[SEQ RERUN] Magical Categories
Today’s post, Magical Categories was originally published on 24 August 2008. A summary (taken from the LW wiki):
We underestimate the complexity of our own unnatural categories. This doesn’t work when you’re trying to build a FAI.
Discuss the post here (rather than in the comments to the original post).
This post is part of the Rerunning the Sequences series, where we’ll be going through Eliezer Yudkowsky’s old posts in order so that people who are interested can (re-)read and discuss them. The previous post was Unnatural Categories, and you can use the sequence_reruns tag or rss feed to follow the rest of the series.
Sequence reruns are a community-driven effort. You can participate by re-reading the sequence post, discussing it here, posting the next day’s sequence reruns post, or summarizing forthcoming articles on the wiki. Go here for more details, or to have meta discussions about the Rerunning the Sequences series.
- [SEQ RERUN] Three Fallacies of Teleology by 14 Aug 2012 7:45 UTC; 6 points) (
- 14 Aug 2012 20:40 UTC; 0 points) 's comment on [SEQ RERUN] Three Fallacies of Teleology by (
Rereading this part of the Sequences makes me wonder if an AI could make use of a kind of reCAPTCHA approach for sussing out some of these Magical Categories. It certainly would slow up the AI a lot, but could generate a lot of examples and classifications.
I doubt this would be a very efficient solution, but now I’m pretty amused by the prospect of trying to post a blog comment and getting a normal CAPTCHA plus something like this:
The amount of time it would take to get a reasonable dataset would likely exceed the projected lifespan of the universe, I imagine.
Why the assumption that an AGI will be smart enough to drug the entire population with soma drugs before it is smart enough to recognize that soma-happiness isn’t the same thing as happiness? It’s clear argument for why we should never hard-code values into a general AI that cannot be changed when we figure out what is wrong about them.
The problem is that we need to be careful about assuming more intelligence automatically draws a distinction between soma-happiness and real-happinesss. We’re pretty sure we know what the right answer is, so we assume anything at least as smart as we are will draw the same distinction.
We don’t need to wait for AI for counterexamples, humans already spend a lot of time arguing about what counts as soma-happiness and what counts as real-happiness.

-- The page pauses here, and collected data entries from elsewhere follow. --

theorem State.peerLapse_of_due {s : State} (hheld : s.twin.peerFree = false) (hdue : ms 4 ≤ s.now - s.twin.peerRenew) :
    s.peerLapse = { s with twin := { s.twin with peerFree := true, peerSets := 0, peerAct := 0 } } :=
  if_neg (by simp [hheld, hdue])

/-- Settles O53: the lapse is due from 4.0 ms on while the twin holds gates, and else the command finds nothing to do. -/
theorem observerLeaseLapses : Obligations.ObserverLeaseLapses := by
  refine fun s => ⟨fun hkept hcalm => ?_, fun hheld hdue hcalm => ?_⟩
  · rw [exec_leaseLapseObserver, State.peerLapse_of_not_due hkept, hcalm]
  · rw [exec_leaseLapseObserver, State.peerLapse_of_due hheld hdue, hcalm]

end Sys2Proof.Machine
end

section
/-! PROOF. An Ethernet link that comes up (13_umond_transport.md R539): the command writes STATE 3 and ends in the edge of the link's source. -/
namespace Sys2Proof.Machine

theorem exec_ethLinkUp (s : State) (l : Nat) : exec (.ethLinkUp l) s = .next (s.ethUp l).settle := rfl

/-- UTE_LINK_UP of each of the four links is one of the sources of R599 and R600. -/
theorem validSource_uteLinkUp {l : Nat} (hl : l < 4) : validSource (96 + l) = true := by
  have hall : ∀ k < 4, validSource (96 + k) = true := by decide
  exact hall l hl

/-- A link that is DOWN or TRAINING becomes UP, and raises UTE_LINK_UP of its number (source 96 + l). -/
theorem State.ethUp_of_trains {s : State} {l : Nat} (hl : l < 4) (hreset : s.clk.inReset = false) (hpower : s.power = 0 ∨ s.power = 2)
    (htrains : s.fget (F.UTE_LINK_STATUS_STATE l) = 1 ∨ s.fget (F.UTE_LINK_STATUS_STATE l) = 2) :
    s.ethUp l = (s.fset (F.UTE_LINK_STATUS_STATE l) 3).raise (96 + l) :=
  if_neg (by simpa [hl, hreset] using ⟨or_iff_not_imp_left.mp hpower, or_iff_not_imp_left.mp htrains⟩)

/-- Settles O54: the effect is one register write and one edge, so the field written, the pending source and the frame are read off it. -/
theorem ethernetLinkComesUp : Obligations.EthernetLinkComesUp := by
  intro s l hw hl hreset hpower htrains hcalm
  refine ⟨exec_of_calm (exec_ethLinkUp s l) hcalm, ?_⟩
  rw [State.ethUp_of_trains hl hreset hpower htrains]
  refine ⟨?_, fun hon hen => ?_, ?_, rfl⟩
  · rw [State.fget_raise, State.fget_fset _ _ _ hw]
    rfl
  · rw [State.raise_icu, State.fset_icu, Icu.pend_edge_of_en hon hen (validSource_uteLinkUp hl)]
    exact mem_insNat (.inl rfl)
  · exact (SameFieldsBut.refl _ s).fset 3 (.head _)

end Sys2Proof.Machine
end

section
/-! PROOF. Runs: every step undoes nothing (18 R664, R665), a frozen settings word stays frozen over any run, and the commands that wait are
all taken, since none of them stops the machine. -/
namespace Sys2Proof.Machine

/-- Settles O20: a step runs the front command, which undoes nothing, or lets one cycle pass (`step_keeps`). -/
theorem everyStepKeeps : Obligations.EveryStepKeeps := fun _ _ hstep => step_keeps hstep

/-- Settles O22: what lasts over a run holds the frozen words at their value and their counters at 10,000,000 or above. -/
theorem frozenWordIsNeverWrittenAgain : Obligations.FrozenWordIsNeverWrittenAgain := by
  intro s t n w hs hrun hfrozen
  obtain ⟨-, hlasts⟩ := State.canon_lasts_of_runs hrun hs
  exact ⟨hlasts.frozenWord hfrozen, hlasts.frozen w hfrozen⟩

/-- Settles O1, by the definition of a step. -/
theorem stepRunsTheFrontCommand : Obligations.StepRunsTheFrontCommand := by
  intro c rest s hpending
  rw [step, hpending]

/-- Settles O2, by the definition of a step. -/
theorem emptyQueuePassesACycle : Obligations.EmptyQueuePassesACycle := by
  intro s hempty
  have hstep : step s = .next ({ s with now := s.now + 1 } : State).settle := by rw [step, hempty]
  exact ⟨hstep, fun hcalm => hstep.trans (congrArg Host.Outcome.next hcalm)⟩

/-! ### A queue that runs dry -/

/-- A step answers a next state whatever waits, because every command does (`exec_keeps`). -/
theorem exists_step_next (s : State) : ∃ t, step s = .next t := by
  cases hpending : s.pending with
  | nil => exact ⟨_, (emptyQueuePassesACycle s hpending).1⟩
  | cons c rest =>
    obtain ⟨t, hexec, -⟩ := exec_keeps c { s with pending := rest }
    exact ⟨t, (stepRunsTheFrontCommand c rest s hpending).trans hexec⟩

/-- Any number of steps is a run. -/
theorem exists_runs (n : Nat) (s : State) : ∃ t, s.Runs t n := by
  induction n generalizing s with
  | zero => exact ⟨s, rfl⟩
  | succ n ih =>
    obtain ⟨u, hstep⟩ := exists_step_next s
    obtain ⟨t, hrun⟩ := ih u
    exact ⟨t, u, hstep, hrun⟩

/-- A run of `n` steps takes the first `n` commands off the queue; time does not run back and what was sent stays sent. -/
theorem State.pending_now_out_of_runs {n : Nat} {s t : State} (h : s.Runs t n) :
    t.pending = s.pending.drop n ∧ s.now ≤ t.now ∧ s.out <:+ t.out := by
  induction n generalizing s with
  | zero =>
    obtain rfl : t = s := h
    exact ⟨rfl, le_rfl, List.suffix_rfl⟩
  | succ n ih =>
    obtain ⟨u, hstep, hrun⟩ := h
    have hkeeps := step_keeps hstep
    obtain ⟨hpending, hnow, hout⟩ := ih hrun
    refine ⟨?_, hkeeps.now.trans hnow, hkeeps.out.trans hout⟩
    rw [hpending, hkeeps.pending, List.drop_tail]

/-- Settles O21: a run of as many steps as commands wait exists, drops them all, and undoes nothing. -/
theorem queueRunsDry : Obligations.QueueRunsDry := by
  intro s
  obtain ⟨t, hrun⟩ := exists_runs s.pending.length s
  obtain ⟨hpending, hnow, hout⟩ := State.pending_now_out_of_runs hrun
  exact ⟨t, hrun, hpending.trans List.drop_length, hnow, hout, State.canon_lasts_of_runs hrun⟩

end Sys2Proof.Machine
end

section
/-! PROOF. Completion of the commands, family by family: every command undoes nothing (`exec_keeps`), so a command completes with an effect
as soon as `exec` answers that effect, settled. -/
namespace Sys2Proof.Machine

/-- A command that answers its effect, settled, completes: what `exec_keeps` says of its answer holds of that state. -/
theorem completes_of_exec {c : Instr} {eff : State → State} (hexec : ∀ s, exec c s = .next (eff s).settle) : Completes c eff := by
  intro s
  obtain ⟨t, ht, hkeeps⟩ := exec_keeps c s
  have heff : t = (eff s).settle := Host.Outcome.next.inj (ht.symm.trans (hexec s))
  exact ⟨hexec s, heff ▸ hkeeps⟩

/-- Settles O6: each row of the statement is the command's own row of `exec`. -/
theorem registerAndTestCommandsComplete : Obligations.RegisterAndTestCommandsComplete := by
  and_intros <;> intros <;> exact completes_of_exec fun _ => rfl

/-- Settles O7: each row of the statement is the command's own row of `exec`. -/
theorem clockAndResetCommandsComplete : Obligations.ClockAndResetCommandsComplete := by
  and_intros <;> intros <;> exact completes_of_exec fun _ => rfl

/-- Settles O8: each row of the statement is the command's own row of `exec`. -/
theorem coreAndInterruptCommandsComplete : Obligations.CoreAndInterruptCommandsComplete := by
  and_intros <;> intros <;> exact completes_of_exec fun _ => rfl

/-- Settles O9: each row of the statement is the command's own row of `exec`. -/
theorem dramAndQuayCommandsComplete : Obligations.DramAndQuayCommandsComplete := by
  and_intros <;> intros <;> exact completes_of_exec fun _ => rfl

/-- Settles O10: each row of the statement is the command's own row of `exec`. -/
theorem flashCommandsComplete : Obligations.FlashCommandsComplete := by
  and_intros <;> intros <;> exact completes_of_exec fun _ => rfl

/-- Settles O11: each row of the statement is the command's own row of `exec`. -/
theorem energyPackCommandsComplete : Obligations.EnergyPackCommandsComplete := by
  and_intros <;> intros <;> exact completes_of_exec fun _ => rfl

/-- Settles O12: each row of the statement is the command's own row of `exec`. -/
theorem integrityCommandsComplete : Obligations.IntegrityCommandsComplete := by
  and_intros <;> intros <;> exact completes_of_exec fun _ => rfl

/-- Settles O13: each row of the statement is the command's own row of `exec`. -/
theorem persistenceCommandsComplete : Obligations.PersistenceCommandsComplete := by
  and_intros <;> intros <;> exact completes_of_exec fun _ => rfl

/-- Settles O14: each row of the statement is the command's own row of `exec`. -/
theorem hostPortCommandsComplete : Obligations.HostPortCommandsComplete := by
  and_intros <;> intros <;> exact completes_of_exec fun _ => rfl

/-- Settles O15: each row of the statement is the command's own row of `exec`. -/
theorem regionCommandsComplete : Obligations.RegionCommandsComplete := by
  and_intros <;> intros <;> exact completes_of_exec fun _ => rfl

/-- Settles O16: each row of the statement is the command's own row of `exec`. -/
theorem tideCommandsComplete : Obligations.TideCommandsComplete := by
  and_intros <;> intros <;> exact completes_of_exec fun _ => rfl

/-- Settles O17: each row of the statement is the command's own row of `exec`. -/
theorem twinCommandsComplete : Obligations.TwinCommandsComplete := by
  and_intros <;> intros <;> exact completes_of_exec fun _ => rfl

/-- Settles O18: each row of the statement is the command's own row of `exec`. -/
theorem transportCommandsComplete : Obligations.TransportCommandsComplete := by
  and_intros <;> intros <;> exact completes_of_exec fun _ => rfl

/-- Settles O19: each row of the statement is the command's own row of `exec`. -/
theorem packetAndMctpCommandsComplete : Obligations.PacketAndMctpCommandsComplete := by
  and_intros <;> intros <;> exact completes_of_exec fun _ => rfl

end Sys2Proof.Machine
end

section
/-! PROOF. Command packets (14_command_packets.md R541, R551): the checks in their order, and what a refusal leaves; REGION_QUERY and the MCTP
endpoint. -/
namespace Sys2Proof.Machine

/-! ### The checks in their order (R541) -/

section Sound
variable {op : Nat} {c : Cmd} (s : State) (d : CmdDef) (hcount : c.byteCount = 32 + c.len) (hlen : c.len ≤ 4096) (hcrc : c.crcOk op = true)
  (hver : c.ver = 1)
include hcount hlen hcrc hver

/-- A packet that is sound, of an opcode that is defined, with a fault in its header. -/
theorem State.checkCmd_of_headerFault {off : Nat} (hfault : c.headerFault (d.size c) = some off) :
    s.checkCmd op (some d) c = refuse St.badParam off s := by
  unfold State.checkCmd
  rw [if_neg (by simp [hcount, hlen]), if_neg (by simp [hcrc]), if_neg (by simp [hver])]
  simp only [hfault]

/-- A packet that is sound, of an opcode that a host carrier may not issue, from one. -/
theorem State.checkCmd_of_host {ld : Nat} (hheader : c.headerFault (d.size c) = none) (hld : s.hostLd c = some ld) (hhost : d.host = false) :
    s.checkCmd op (some d) c = refuse St.notPermitted 0 s := by
  unfold State.checkCmd
  rw [if_neg (by simp [hcount, hlen]), if_neg (by simp [hcrc]), if_neg (by simp [hver])]
  simp only [hheader, hld, hhost, Bool.false_eq_true, if_false]
  exact if_pos (by decide)
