/-- Calibration (R304 to R329). -/
structure Cal where
  /-- R318. The commanded run. Reset: none. -/
  run : Option CalRun := none
  /-- R324. Pending results, newest last, at most 8. Reset: none. -/
  pend : List CalRec := []
  /-- R308. Corrections waiting to come into force. Reset: none. -/
  held : List HeldCorr := []
  /-- R308. Corrections due at the next Catch. Reset: none. -/
  due : List HeldCorr := []
  /-- R327. The calibration store, newest last. Reset: empty (DESIGN CHOICE, log 10). -/
  store : List CalRec := []
  /-- R328. Records still to write, for CAL_STORE or without being asked. Reset: none. -/
  writes : List CalRec := []
  /-- R328. The record at the head of `writes` has failed once. Reset: no. -/
  retry : Bool := false
  /-- R328. A record of the store operation under way was lost. Reset: no. -/
  lost : Bool := false
  /-- R313. AFE_OFFSET runs under way. Reset: none. -/
  afeRun : List AfeRun := []
  /-- R317. Monitor record of each map slot: (slot, 16 MONF values). Reset: none. -/
  monRec : List (Nat × List Nat) := []
  /-- R317. Slot selected for each phase at the last Catch: (phase, slot). Reset: none. -/
  sel : List (Nat × Nat) := []
  /-- R325. Conditions already requested: (kind, unit, reason). Reset: none. -/
  asked : List (Nat × Nat × Nat) := []
  /-- R325. Strokes in succession with SHADE_DRIFT, by phase. Reset: none. -/
  drift : List (Nat × Nat) := []
  /-- R306. First epoch of the next unreserved block. Reset 1. -/
  block : Nat := 1
  /-- R329. CAL_RESTORE under way: session, SEQ and the records. Reset: none. -/
  restore : List (Nat × Word × List CalRec) := []
  /-- R161. Map slots: VALID, CRC_FAIL as bit masks. Reset 0. -/
  valid : Nat := 0
  /-- R161. CRC_FAIL bits. Reset 0. -/
  crcFail : Nat := 0
  /-- R161. Slots whose tag block has been written and whose SET_CRC check is due. Reset 0. -/
  chk : Nat := 0
  /-- R313. Quadrants whose AFE_OFFSET run HOLD has interrupted. Reset: none. -/
  afeAgain : List Nat := []
  /-- R327, R328. Heads of the results in force, keyed kind × 65,536 + unit (LAMP_ABS and SHADING: the slot). Reset: none. -/
  heads : List (Nat × CalHead) := []
  /-- R327, R405. The calibration region. Reset: erased. -/
  flash : Flash := {}
  deriving DecidableEq, Repr

/-- DMA channel states (R358). -/
inductive DSt where
  | idle | fetch | waitReq | run | writeBack | halted | restart
  deriving DecidableEq, Repr, Inhabited

/-- One DMA channel (R336 to R351). -/
structure Chan where
  /-- R358. STATE. Reset IDLE. -/
  st : DSt := .idle
  /-- R336. Chain heads held behind the chain running, in order. Reset: none. -/
  q : List Nat := []
  /-- R338. The chain running: address of the next descriptor to fetch. Reset: none. -/
  next : Option Nat := none
  /-- R336. A chain is running. Reset: no. -/
  busy : Bool := false
  /-- R338. Descriptor under way: its address. Reset 0. -/
  desc : Nat := 0
  /-- R337. Words of the descriptor under way: its 64 bytes. Reset: none. -/
  img : List Byte := []
  /-- R339. Status already decided for it, before any data moves. Reset: none. -/
  early : Option Nat := none
  /-- R345. Pacing requests pending, at most 255. Reset 0. -/
  reqs : Nat := 0
  /-- R350. Latched address. Reset 0. -/
  errAddr : Nat := 0
  /-- R348. Data writes issued that have not arrived. Reset: none. -/
  flying : Bool := false
  /-- R348. Some of them go to the field SRAM window. Reset: no. -/
  flyWin : Bool := false
  /-- R344. The link or the field's power was lost while its window descriptor ran. Reset: no. -/
  cut : Bool := false
  deriving DecidableEq, Repr, Inhabited
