-- ==== Sys2Proof/Machine/Operands.lean ====
section
/-! DEFINITION. Bit fields, signed fields, big-endian bytes, the rounding divisions and shifts of the manual, the
CRC-32C of R49, SHA-256 and HMAC (R64, R197), an integer square root, and the sorted lists that hold words and bytes. -/

namespace Sys2Proof.Machine

open Sys2Proof

/-- The field of bits `hi` to `lo` of a word. -/
def fld (w : Word) (hi lo : Nat) : Nat := w.toNat / 2 ^ lo % 2 ^ (hi + 1 - lo)

/-- Bit `i` of a natural number. -/
def bit (n i : Nat) : Bool := n / 2 ^ i % 2 == 1

/-- `n` with bit `i` set. -/
def setBit (n i : Nat) : Nat := if bit n i then n else n + 2 ^ i

/-- `n` with bit `i` clear. -/
def clrBit (n i : Nat) : Nat := if bit n i then n - 2 ^ i else n

/-- The low `w` bits of `n` as a two's-complement number. -/
def sext (w n : Nat) : Int :=
  let m := n % 2 ^ w
  if m < 2 ^ (w - 1) then (m : Int) else (m : Int) - 2 ^ w

/-- A signed number as its low `w` bits. -/
def twos (w : Nat) (i : Int) : Nat := (i % (2 ^ w : Int)).toNat

/-- A Boolean as a number. -/
def b2n (b : Bool) : Nat := if b then 1 else 0

/-- The numbers below `n` whose bit is set. -/
def bitsOf (n width : Nat) : List Nat := (List.range width).filter (bit n)

/-- The sum of a list. -/
def sumN (l : List Nat) : Nat := l.foldl (· + ·) 0

/-- The sum of a list of integers. -/
def sumI (l : List Int) : Int := l.foldl (· + ·) 0

/-- How many bits of `n` below `width` are set. -/
def popc (n width : Nat) : Nat := (bitsOf n width).length

/-- The largest of a list, 0 where it is empty. -/
def maxN (l : List Nat) : Nat := l.foldl max 0

/-- Division rounding up. -/
def ceilDiv (a b : Nat) : Nat := (a + b - 1) / b

/-- Limit to a range. -/
def clampI (lo hi x : Int) : Int := if x < lo then lo else if hi < x then hi else x

/-- (v + 2^(n−1)) >> n, the rounding shift of R150; v for n = 0. -/
def rsh (v : Int) (n : Nat) : Int := if n = 0 then v else (v + 2 ^ (n - 1)) / (2 ^ n : Int)

/-- n / k rounded to nearest, halves up. -/
def roundDiv (n : Int) (k : Nat) : Int := (2 * n + k) / (2 * (max 1 k) : Int)

/-- `n` as `k` big-endian bytes (R49). -/
def be : Nat → Nat → List Byte
  | 0, _ => []
  | k + 1, n => be k (n / 256) ++ [BitVec.ofNat 8 n]

/-- Big-endian bytes as a number. -/
def ofBe (l : List Byte) : Nat := l.foldl (fun a b => a * 256 + b.toNat) 0

/-- A word's four bytes, big-endian. -/
def beW (w : Word) : List Byte := be 4 w.toNat

/-- The bytes `i` to `i + n − 1` of a list, zero where it is shorter. -/
def slice (l : List Byte) (i n : Nat) : List Byte :=
  let s := (l.drop i).take n
  s ++ List.replicate (n - s.length) 0

/-- The big-endian number in bytes `i` to `i + n − 1`. -/
def getBe (l : List Byte) (i n : Nat) : Nat := ofBe (slice l i n)

/-- Element `i` of a list, the default where there is none. -/
def nth {α : Type} [Inhabited α] (l : List α) (i : Nat) : α := l.getD i default

/-- The list with element `i` changed by `f`. -/
def modNth {α : Type} (l : List α) (i : Nat) (f : α → α) : List α := l.modify i f

/-- One bit step of the reflected CRC-32C. -/
def crcBit (c : BitVec 32) : BitVec 32 := if c.getLsbD 0 then (c >>> 1) ^^^ 0x82F63B78#32 else c >>> 1

/-- One byte step of the reflected CRC-32C. -/
def crcByte (c : BitVec 32) (b : Byte) : BitVec 32 :=
  crcBit (crcBit (crcBit (crcBit (crcBit (crcBit (crcBit (crcBit (c ^^^ b.setWidth 32))))))))

/-- The CRC-32C of R49: polynomial 0x1EDC6F41 reflected, initial value and final XOR 0xFFFFFFFF. -/
def crc32c (l : List Byte) : Word := (l.foldl crcByte 0xFFFFFFFF#32) ^^^ 0xFFFFFFFF#32

/-- The integer `k`-th root of `x`, one bit at a time from bit `n` down, above `r`. -/
def irootFrom (k x : Nat) : Nat → Nat → Nat
  | 0, r => if (r + 1) ^ k ≤ x then r + 1 else r
  | n + 1, r => irootFrom k x n (if (r + 2 ^ (n + 1)) ^ k ≤ x then r + 2 ^ (n + 1) else r)

/-- The integer square root, for numbers below 2^256. -/
def isqrt (x : Nat) : Nat := irootFrom 2 x 128 0

/-- The primes up to 311, the 64 that SHA-256 (R64, R197) takes its constants from. -/
def shaPrimes : List Nat :=
  (List.range 312).filter fun p => decide (2 ≤ p) && (List.range 18).all fun q => q < 2 || p ≤ q || p % q != 0

/-- The first 32 fractional bits of a prime's `k`-th root: the square roots begin the hash, the cube roots are the round
constants. -/
def shaConst (k p : Nat) : Word := BitVec.ofNat 32 (irootFrom k (p * 2 ^ (32 * k)) 36 0)

/-- The hash before the first block. -/
def shaInit : List Word := (shaPrimes.take 8).map (shaConst 2)

/-- The constants of the 64 rounds. -/
def shaRoundConsts : List Word := shaPrimes.map (shaConst 3)

/-- The exclusive or of rotations of a word. -/
def rotXor (x : Word) (rs : List Nat) : Word := rs.foldl (fun a r => a ^^^ x.rotateRight r) 0

/-- What a round of SHA-256 works on. Each round makes one new `a` and one new `e`, and the words the standard calls b, c, d
and f, g, h are the three before them. -/
structure ShaRun where
  /-- The latest four `a`, newest first. -/
  as : List Word
  /-- The latest four `e`, newest first. -/
  es : List Word
  /-- The sixteen words of the schedule from this round's on. -/
  ws : List Word

/-- A round: the schedule goes one word on, and `a` and `e` with it. -/
def ShaRun.round (x : ShaRun) (k : Word) : ShaRun :=
  let a := fun i => nth x.as i
  let e := fun i => nth x.es i
  let w := fun i => nth x.ws i
  let mix := nth x.es 3 + rotXor (e 0) [6, 11, 25] + (e 2 ^^^ (e 0 &&& (e 1 ^^^ e 2))) + k + w 0
  let maj := (a 0 &&& (a 1 ||| a 2)) ||| (a 1 &&& a 2)
  let next := w 0 + (rotXor (w 1) [7, 18] ^^^ w 1 >>> 3) + w 9 + (rotXor (w 14) [17, 19] ^^^ w 14 >>> 10)
  { as := (mix + rotXor (a 0) [2, 13, 22] + maj) :: x.as.take 3
    es := (a 3 + mix) :: x.es.take 3
    ws := x.ws.drop 1 ++ [next] }

/-- The hash after the block at `i` of a padded message. -/
def shaBlock (p : List Byte) (hash : List Word) (i : Nat) : List Word :=
  let ws := (List.range 16).map fun j => BitVec.ofNat 32 (getBe p (64 * i + 4 * j) 4)
  let x := shaRoundConsts.foldl ShaRun.round ⟨hash.take 4, hash.drop 4, ws⟩
  List.zipWith (· + ·) hash (x.as ++ x.es)

/-- SHA-256 of a message: a one bit and zeros up to 8 bytes short of a block, then the length in bits. -/
def sha256 (m : List Byte) : List Byte :=
  let zeros := 63 - (m.length + 8) % 64
  let p := m ++ 0x80 :: List.replicate zeros 0 ++ be 8 (8 * m.length)
  ((List.range (p.length / 64)).foldl (shaBlock p) shaInit).flatMap beW

/-- HMAC-SHA-256 (R64, R197). -/
def hmac (key m : List Byte) : List Byte :=
  let k := if key.length > 64 then sha256 key else key
  let k := k ++ List.replicate (64 - k.length) 0
  sha256 (k.map (· ^^^ 0x5c) ++ sha256 (k.map (· ^^^ 0x36) ++ m))

/-! Lists keyed by a number in rising order. -/

/-- The value at a key. -/
def aget {α : Type} : List (Nat × α) → Nat → Option α
  | [], _ => none
  | (k, v) :: l, a => if a = k then some v else aget l a

/-- The list with a key set. -/
def aset {α : Type} : List (Nat × α) → Nat → α → List (Nat × α)
  | [], a, v => [(a, v)]
  | (k, w) :: l, a, v =>
    if a = k then (a, v) :: l else if a < k then (a, v) :: (k, w) :: l else (k, w) :: aset l a v

/-- The list with a key removed. -/
def adel {α : Type} : List (Nat × α) → Nat → List (Nat × α)
  | [], _ => []
  | (k, w) :: l, a => if a = k then adel l a else (k, w) :: adel l a

/-- The list with the value at a key changed by `f`; unchanged where the key is absent. -/
def amod {α : Type} (l : List (Nat × α)) (a : Nat) (f : α → α) : List (Nat × α) :=
  l.map (fun p => if p.1 = a then (p.1, f p.2) else p)

/-- Keys rise strictly. -/
def asorted {α : Type} : List (Nat × α) → Bool
  | [] => true
  | (k, _) :: l => l.all (fun p => decide (k < p.1)) && asorted l

/-- A byte of a memory; a byte not listed reads 0 (log 3). -/
def mget (m : List Host.Cell) (a : Nat) : Byte := (aget m a).getD 0

/-- Write one byte: 0 removes its entry. -/
def mset (m : List Host.Cell) (a : Nat) (b : Byte) : List Host.Cell := if b = 0 then adel m a else aset m a b

/-- `n` bytes from `a`. -/
def mread (m : List Host.Cell) (a n : Nat) : List Byte := (List.range n).map (fun i => mget m (a + i))

/-- Write bytes from `a`. -/
def mwrite (m : List Host.Cell) (a : Nat) : List Byte → List Host.Cell
  | [] => m
  | b :: bs => mwrite (mset m a b) (a + 1) bs

/-- A memory in canonical form: addresses rise strictly and no entry is 0. -/
def Memory.wf (m : List Host.Cell) : Bool := asorted m && m.all (fun c => c.2 != 0)

end Sys2Proof.Machine
end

Some examples of contested classification off the top of my head (watching football, using ecstasy, nsa sex, reading Fifty Shades of Gray etc).
I can think of one common division: intellectual pleasures are better than physical pleasures, but I’m not confident that’s a good rule, period, let alone that the distinction is clear enough to train an AI on, and I’m definitely not confident that it’s a safe goal. (For Dollhouse fans, I could imagine this resulting in a slightly nicer version of the Attic).
So just turbocharging a brain isn’t likely to give us a clear algorithm to distinguish between higher and lower pleasures. In this case, you’d have a heckuva time getting the experimenters to agree on classifications for the training set.
But the Sequence linked here goes beyond the soma-happiness example, where humans have trouble classifying consistently. Even if we’re really confident in our distinction (say, cats vs rocks), it’s hard to be sure that’s the only way to partition the world. It’s the most useful for the way humans interact with cats and rocks, but a different agent, shown examples of both might learn a less salient-for-humans distinction (warm and cool things) and be unable to correctly classify a dead cat or a warm hearthstone.
You can say that we can fix this problem by showing the AI dead cats and hot rocks in the training set, but that’s only a patch for the problem I just raised. The trouble is that, as, humans, we don’t think about radiant heat when we distinguish cats and rocks, so we don’t flag it as a possible error mode. The danger is that we’re going to be really sucky at coming up with possible errors and then train AIs that look like they’re making correct classifications but fail when we let them out of the box.
It’s the allocation of intelligence to a scale that conserves relative rankings that is confusing here. What you are really fearing is something which is intelligent in a different way from us having hard-coded values that only appear to be similar to ours until they start to be realized on a large scale- a genie.
What I am saying is that long before we create a genie, we need to create a lesser AI that is capable of figuring out what we are wishing for.
If we’re going to hard-code any behavior at all, we need to hard-code honesty. That way we can at least ask questions and be sure that we are getting the true answer, rather than the answer which is calculated to convince us to let the AI ‘out of the box’.
In any case, the first goal for a suitably powerful AI should be “Communicate to humans how to create the AI they want.”.